■ YOUR TASK ■
Line for line, the listing below is to be transcribed exactly.

■ SOURCE RECORDS ■
-- ==== Sys2Proof/Safety.lean ====
section
/-! DEFINITION. What counts as a safe run: the canonical form of the memories, the parts of State that a frame names, and the vocabulary of the statements. -/

namespace Sys2Proof.Machine

/-- Every host memory and the device memory keep their canonical form. -/
def State.memWf (s : State) : Bool := Memory.wf s.hbm && s.hostMem.all fun e => Memory.wf e.2
/-- Every landing store and the pinned ways of every Alcove die keep their canonical form. -/
def State.storesWf (s : State) : Bool := (s.lands.all fun e => Memory.wf e.2.store) && s.alc.pins.all fun e => Memory.wf e.2

/-- The parts of State that a frame names. `config` is what the member, the fuses and the active store record fix; `clock` is the Newel counter, and `newel` all
of its block beside the counter; `out` is what the module has sent; `pending` the queue of waiting commands. -/
inductive Area where
  | config | regs | staged | clock | newel | power | reset | ports | fns | admin | fw | store | spdm | gal | hostMem | hbm | lands | flt | alc | arcades | cnt | parts
  | tenants | binds | sessions | syncs | reqs | order | objs | units | fresh | out | pending
deriving DecidableEq, Repr

/-- Two states agree on an area. -/
def State.same (s q : State) : Area → Prop
  | .config => q.member = s.member ∧ q.fuses = s.fuses ∧ q.ownerPort = s.ownerPort ∧ q.bifurc = s.bifurc
  | .regs => q.regs = s.regs
  | .staged => q.staged = s.staged
  | .clock => q.newel.time = s.newel.time
  | .newel => { q.newel with time := 0 } = { s.newel with time := 0 }
  | .power => q.power = s.power
  | .reset => q.rst = s.rst
  | .ports => q.ports = s.ports
  | .fns => q.fns = s.fns
  | .admin => q.admin = s.admin
  | .fw => q.fw = s.fw
  | .store => q.store = s.store
  | .spdm => q.spdm = s.spdm
  | .gal => q.gal = s.gal
  | .hostMem => q.hostMem = s.hostMem
  | .hbm => q.hbm = s.hbm
  | .lands => q.lands = s.lands
  | .flt => q.flt = s.flt
  | .alc => q.alc = s.alc
  | .arcades => q.arcades = s.arcades
  | .cnt => q.cnt = s.cnt
  | .parts => q.parts = s.parts
  | .tenants => q.tenants = s.tenants
  | .binds => q.binds = s.binds
  | .sessions => q.sessions = s.sessions
  | .syncs => q.syncs = s.syncs
  | .reqs => q.reqs = s.reqs
  | .order => q.nextOrder = s.nextOrder
  | .objs => q.objs = s.objs
  | .units => q.units = s.units
  | .fresh => q.fresh = s.fresh
  | .out => q.out = s.out
  | .pending => q.pending = s.pending

/-- A state differs from another in the listed areas alone. -/
def State.onlyIn (s q : State) (ks : List Area) : Prop := ∀ a, a ∉ ks → s.same q a

/-- A command completes: it answers a next state, which differs from the state at its arrival time in the listed areas alone, and of which `P` holds. -/
def Does (c : Instr) (s : State) (t : Nat) (ks : List Area) (P : State → Prop) : Prop :=
  ∃ q, exec c s = .next q ∧ (s.advance t).onlyIn q ks ∧ P q

/-- Every register but those at the listed offsets holds what it held. -/
def State.regsBut (s q : State) (offs : List Nat) : Prop := ∀ o, o ∉ offs → q.reg o = s.reg o

/-- Every entry of a sparse map but that of one key is as before. -/
def SMap.but {α : Type} (m m' : SMap α) (k : Nat) : Prop := ∀ j, j ≠ k → SMap.find m' j = SMap.find m j

/-- The state whose host memory a command finds: what DOORBELL_WRITE's host made visible stands in it (R348). -/
def State.hostSees (s : State) : Instr → State
  | .doorbellWrite _ f _ _ _ pub => s.publish f pub
  | _ => s
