/-- Peers. HEARTBEAT_SEND sends one heartbeat to each present peer, and HEARTBEAT and PEER_DIRECTORY refresh a peer (R398, R400); flits of an unexpected
generation are dropped and counted by HEARTBEAT and STALE_FLIT_DROP (R396). PEER_LOSS_TIMEOUT and DECLARE_PEER_LOST mark a present peer for the next
boundary (R400, R403), and LOSS_NOTICE adopts a later generation (R396). -/
def Obligations.Peers : Prop :=
  ∀ (t f p j g n : Nat) (m : LossMsg) (d : PeerDir) (s : State), s.running = true →
    let u := s.advance t
    let x := s.peer p
    let only := fun (q : State) (k : Nat) (y : Peer) => q.peer k = y ∧ (∀ i, i ≠ k → q.peer i = s.peer i) ∧ { q.gal with peers := [], stale := 0 } = { s.gal with peers := [], stale := 0 }
    let dropped := fun (q : State) (c : Nat) => only q p { x with stale := x.stale + c } ∧ q.gal.stale = min (2 ^ 32 - 1) (s.gal.stale + c) ∧
      bitW (q.reg Reg.galStatus) 4 = true ∧ s.regsBut q [Reg.galStatus]
    let port := s.galPortOk j = true ∧ ((s.galPort j).state = 2 ∨ (s.galPort j).state = 3)
    let later := fun a b => if genLater a b then a else b
    (Does (.heartbeatSend t) s t [.out] (fun q => ∃ l, q.out = l ++ s.out ∧ (∀ k, .gal k 3 .heartbeat ∈ l ↔ k ∈ s.presentPeers) ∧ l.length = s.presentPeers.length)) ∧
    (port → p < 16 → g = x.expGen → Does (.heartbeat t j p g) s t [.gal] (fun q => only q p { x with lastFlit := u.now } ∧ q.gal.stale = s.gal.stale)) ∧
    (port → p < 16 → g ≠ x.expGen → Does (.heartbeat t j p g) s t [.gal, .regs] (fun q => dropped q 1)) ∧
    (s.gal.enabled = true → p < 16 → g ≠ x.expGen → n ≠ 0 → Does (.staleFlitDrop t p g n) s t [.gal, .regs] (fun q => dropped q n)) ∧
    (x.state = 2 → x.lastFlit + 1000 * bitsW (s.reg Reg.galLoss) 19 0 ≤ u.now → Does (.peerLossTimeout t p) s t [.gal] (fun q => only q p { x with timedOut := true })) ∧
    (x.state ≠ 2 ∨ u.now < x.lastFlit + 1000 * bitsW (s.reg Reg.galLoss) 19 0 → Does (.peerLossTimeout t p) s t [] (fun q => q.gal = s.gal)) ∧
    (s.ownerAt t f → p < 16 → x.state = 2 → Does (.declarePeerLost t f p) s t [.gal, .power] (fun q => only q p { x with declare := true })) ∧
    (s.gal.enabled = true → p < 16 → m.about < 16 →
      (m.about = s.gal.moduleId → Does (.lossNotice t p m) s t [.gal] (fun q => q.gal = { s.gal with ownGen := later m.gen s.gal.ownGen })) ∧
      (m.about ≠ s.gal.moduleId → Does (.lossNotice t p m) s t [.gal] (fun q => only q m.about { s.peer m.about with expGen := later m.gen (s.peer m.about).expGen }))) ∧
    (x.state = 2 → Does (.peerDirectory t p d) s t [.gal] (fun q => q.peer p = { x with ready := d.ready, accept := d.accept, links := d.links, lastFlit := u.now } ∧ (∀ i, i ≠ p → q.peer i = s.peer i) ∧
      q.gal.reroute = (s.gal.reroute || d.links != x.links) ∧ { q.gal with peers := [], reroute := false } = { s.gal with peers := [], reroute := false }))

■ THE COMPLETED TASK ■
-- ==== Sys2Proof/Safety.lean ====
section
/-! DEFINITION. What counts as a safe run: the canonical form of the memories, the parts of State that a frame names, and the vocabulary of the statements. -/

namespace Sys2Proof.Machine

/-- Every host memory and the device memory keep their canonical form. -/
def State.memWf (s : State) : Bool := Memory.wf s.hbm && s.hostMem.all fun e => Memory.wf e.2
/-- Every landing store and the pinned ways of every Alcove die keep their canonical form. -/
def State.storesWf (s : State) : Bool := (s.lands.all fun e => Memory.wf e.2.store) && s.alc.pins.all fun e => Memory.wf e.2

/-- The parts of State that a frame names. `config` is what the member, the fuses and the active store record fix; `clock` is the Newel counter, and `newel` all
of its block beside the counter; `out` is what the module has sent; `pending` the queue of waiting commands. -/
inductive Area where
  | config | regs | staged | clock | newel | power | reset | ports | fns | admin | fw | store | spdm | gal | hostMem | hbm | lands | flt | alc | arcades | cnt | parts
  | tenants | binds | sessions | syncs | reqs | order | objs | units | fresh | out | pending
deriving DecidableEq, Repr

/-- Two states agree on an area. -/
def State.same (s q : State) : Area → Prop
  | .config => q.member = s.member ∧ q.fuses = s.fuses ∧ q.ownerPort = s.ownerPort ∧ q.bifurc = s.bifurc
  | .regs => q.regs = s.regs
  | .staged => q.staged = s.staged
  | .clock => q.newel.time = s.newel.time
  | .newel => { q.newel with time := 0 } = { s.newel with time := 0 }
  | .power => q.power = s.power
  | .reset => q.rst = s.rst
  | .ports => q.ports = s.ports
  | .fns => q.fns = s.fns
  | .admin => q.admin = s.admin
  | .fw => q.fw = s.fw
  | .store => q.store = s.store
  | .spdm => q.spdm = s.spdm
  | .gal => q.gal = s.gal
  | .hostMem => q.hostMem = s.hostMem
  | .hbm => q.hbm = s.hbm
  | .lands => q.lands = s.lands
  | .flt => q.flt = s.flt
  | .alc => q.alc = s.alc
  | .arcades => q.arcades = s.arcades
  | .cnt => q.cnt = s.cnt
  | .parts => q.parts = s.parts
  | .tenants => q.tenants = s.tenants
  | .binds => q.binds = s.binds
  | .sessions => q.sessions = s.sessions
  | .syncs => q.syncs = s.syncs
  | .reqs => q.reqs = s.reqs
  | .order => q.nextOrder = s.nextOrder
  | .objs => q.objs = s.objs
  | .units => q.units = s.units
  | .fresh => q.fresh = s.fresh
  | .out => q.out = s.out
  | .pending => q.pending = s.pending

/-- A state differs from another in the listed areas alone. -/
def State.onlyIn (s q : State) (ks : List Area) : Prop := ∀ a, a ∉ ks → s.same q a

/-- A command completes: it answers a next state, which differs from the state at its arrival time in the listed areas alone, and of which `P` holds. -/
def Does (c : Instr) (s : State) (t : Nat) (ks : List Area) (P : State → Prop) : Prop :=
  ∃ q, exec c s = .next q ∧ (s.advance t).onlyIn q ks ∧ P q

/-- Every register but those at the listed offsets holds what it held. -/
def State.regsBut (s q : State) (offs : List Nat) : Prop := ∀ o, o ∉ offs → q.reg o = s.reg o

/-- Every entry of a sparse map but that of one key is as before. -/
def SMap.but {α : Type} (m m' : SMap α) (k : Nat) : Prop := ∀ j, j ≠ k → SMap.find m' j = SMap.find m j

/-- The state whose host memory a command finds: what DOORBELL_WRITE's host made visible stands in it (R348). -/
def State.hostSees (s : State) : Instr → State
  | .doorbellWrite _ f _ _ _ pub => s.publish f pub
  | _ => s
/-- Peers. HEARTBEAT_SEND sends one heartbeat to each present peer, and HEARTBEAT and PEER_DIRECTORY refresh a peer (R398, R400); flits of an unexpected
generation are dropped and counted by HEARTBEAT and STALE_FLIT_DROP (R396). PEER_LOSS_TIMEOUT and DECLARE_PEER_LOST mark a present peer for the next
boundary (R400, R403), and LOSS_NOTICE adopts a later generation (R396). -/
def Obligations.Peers : Prop :=
  ∀ (t f p j g n : Nat) (m : LossMsg) (d : PeerDir) (s : State), s.running = true →
    let u := s.advance t
    let x := s.peer p
    let only := fun (q : State) (k : Nat) (y : Peer) => q.peer k = y ∧ (∀ i, i ≠ k → q.peer i = s.peer i) ∧ { q.gal with peers := [], stale := 0 } = { s.gal with peers := [], stale := 0 }
    let dropped := fun (q : State) (c : Nat) => only q p { x with stale := x.stale + c } ∧ q.gal.stale = min (2 ^ 32 - 1) (s.gal.stale + c) ∧
      bitW (q.reg Reg.galStatus) 4 = true ∧ s.regsBut q [Reg.galStatus]
    let port := s.galPortOk j = true ∧ ((s.galPort j).state = 2 ∨ (s.galPort j).state = 3)
    let later := fun a b => if genLater a b then a else b
    (Does (.heartbeatSend t) s t [.out] (fun q => ∃ l, q.out = l ++ s.out ∧ (∀ k, .gal k 3 .heartbeat ∈ l ↔ k ∈ s.presentPeers) ∧ l.length = s.presentPeers.length)) ∧
    (port → p < 16 → g = x.expGen → Does (.heartbeat t j p g) s t [.gal] (fun q => only q p { x with lastFlit := u.now } ∧ q.gal.stale = s.gal.stale)) ∧
    (port → p < 16 → g ≠ x.expGen → Does (.heartbeat t j p g) s t [.gal, .regs] (fun q => dropped q 1)) ∧
    (s.gal.enabled = true → p < 16 → g ≠ x.expGen → n ≠ 0 → Does (.staleFlitDrop t p g n) s t [.gal, .regs] (fun q => dropped q n)) ∧
    (x.state = 2 → x.lastFlit + 1000 * bitsW (s.reg Reg.galLoss) 19 0 ≤ u.now → Does (.peerLossTimeout t p) s t [.gal] (fun q => only q p { x with timedOut := true })) ∧
    (x.state ≠ 2 ∨ u.now < x.lastFlit + 1000 * bitsW (s.reg Reg.galLoss) 19 0 → Does (.peerLossTimeout t p) s t [] (fun q => q.gal = s.gal)) ∧
    (s.ownerAt t f → p < 16 → x.state = 2 → Does (.declarePeerLost t f p) s t [.gal, .power] (fun q => only q p { x with declare := true })) ∧
    (s.gal.enabled = true → p < 16 → m.about < 16 →
      (m.about = s.gal.moduleId → Does (.lossNotice t p m) s t [.gal] (fun q => q.gal = { s.gal with ownGen := later m.gen s.gal.ownGen })) ∧
      (m.about ≠ s.gal.moduleId → Does (.lossNotice t p m) s t [.gal] (fun q => only q m.about { s.peer m.about with expGen := later m.gen (s.peer m.about).expGen }))) ∧
    (x.state = 2 → Does (.peerDirectory t p d) s t [.gal] (fun q => q.peer p = { x with ready := d.ready, accept := d.accept, links := d.links, lastFlit := u.now } ∧ (∀ i, i ≠ p → q.peer i = s.peer i) ∧
      q.gal.reroute = (s.gal.reroute || d.links != x.links) ∧ { q.gal with peers := [], reroute := false } = { s.gal with peers := [], reroute := false }))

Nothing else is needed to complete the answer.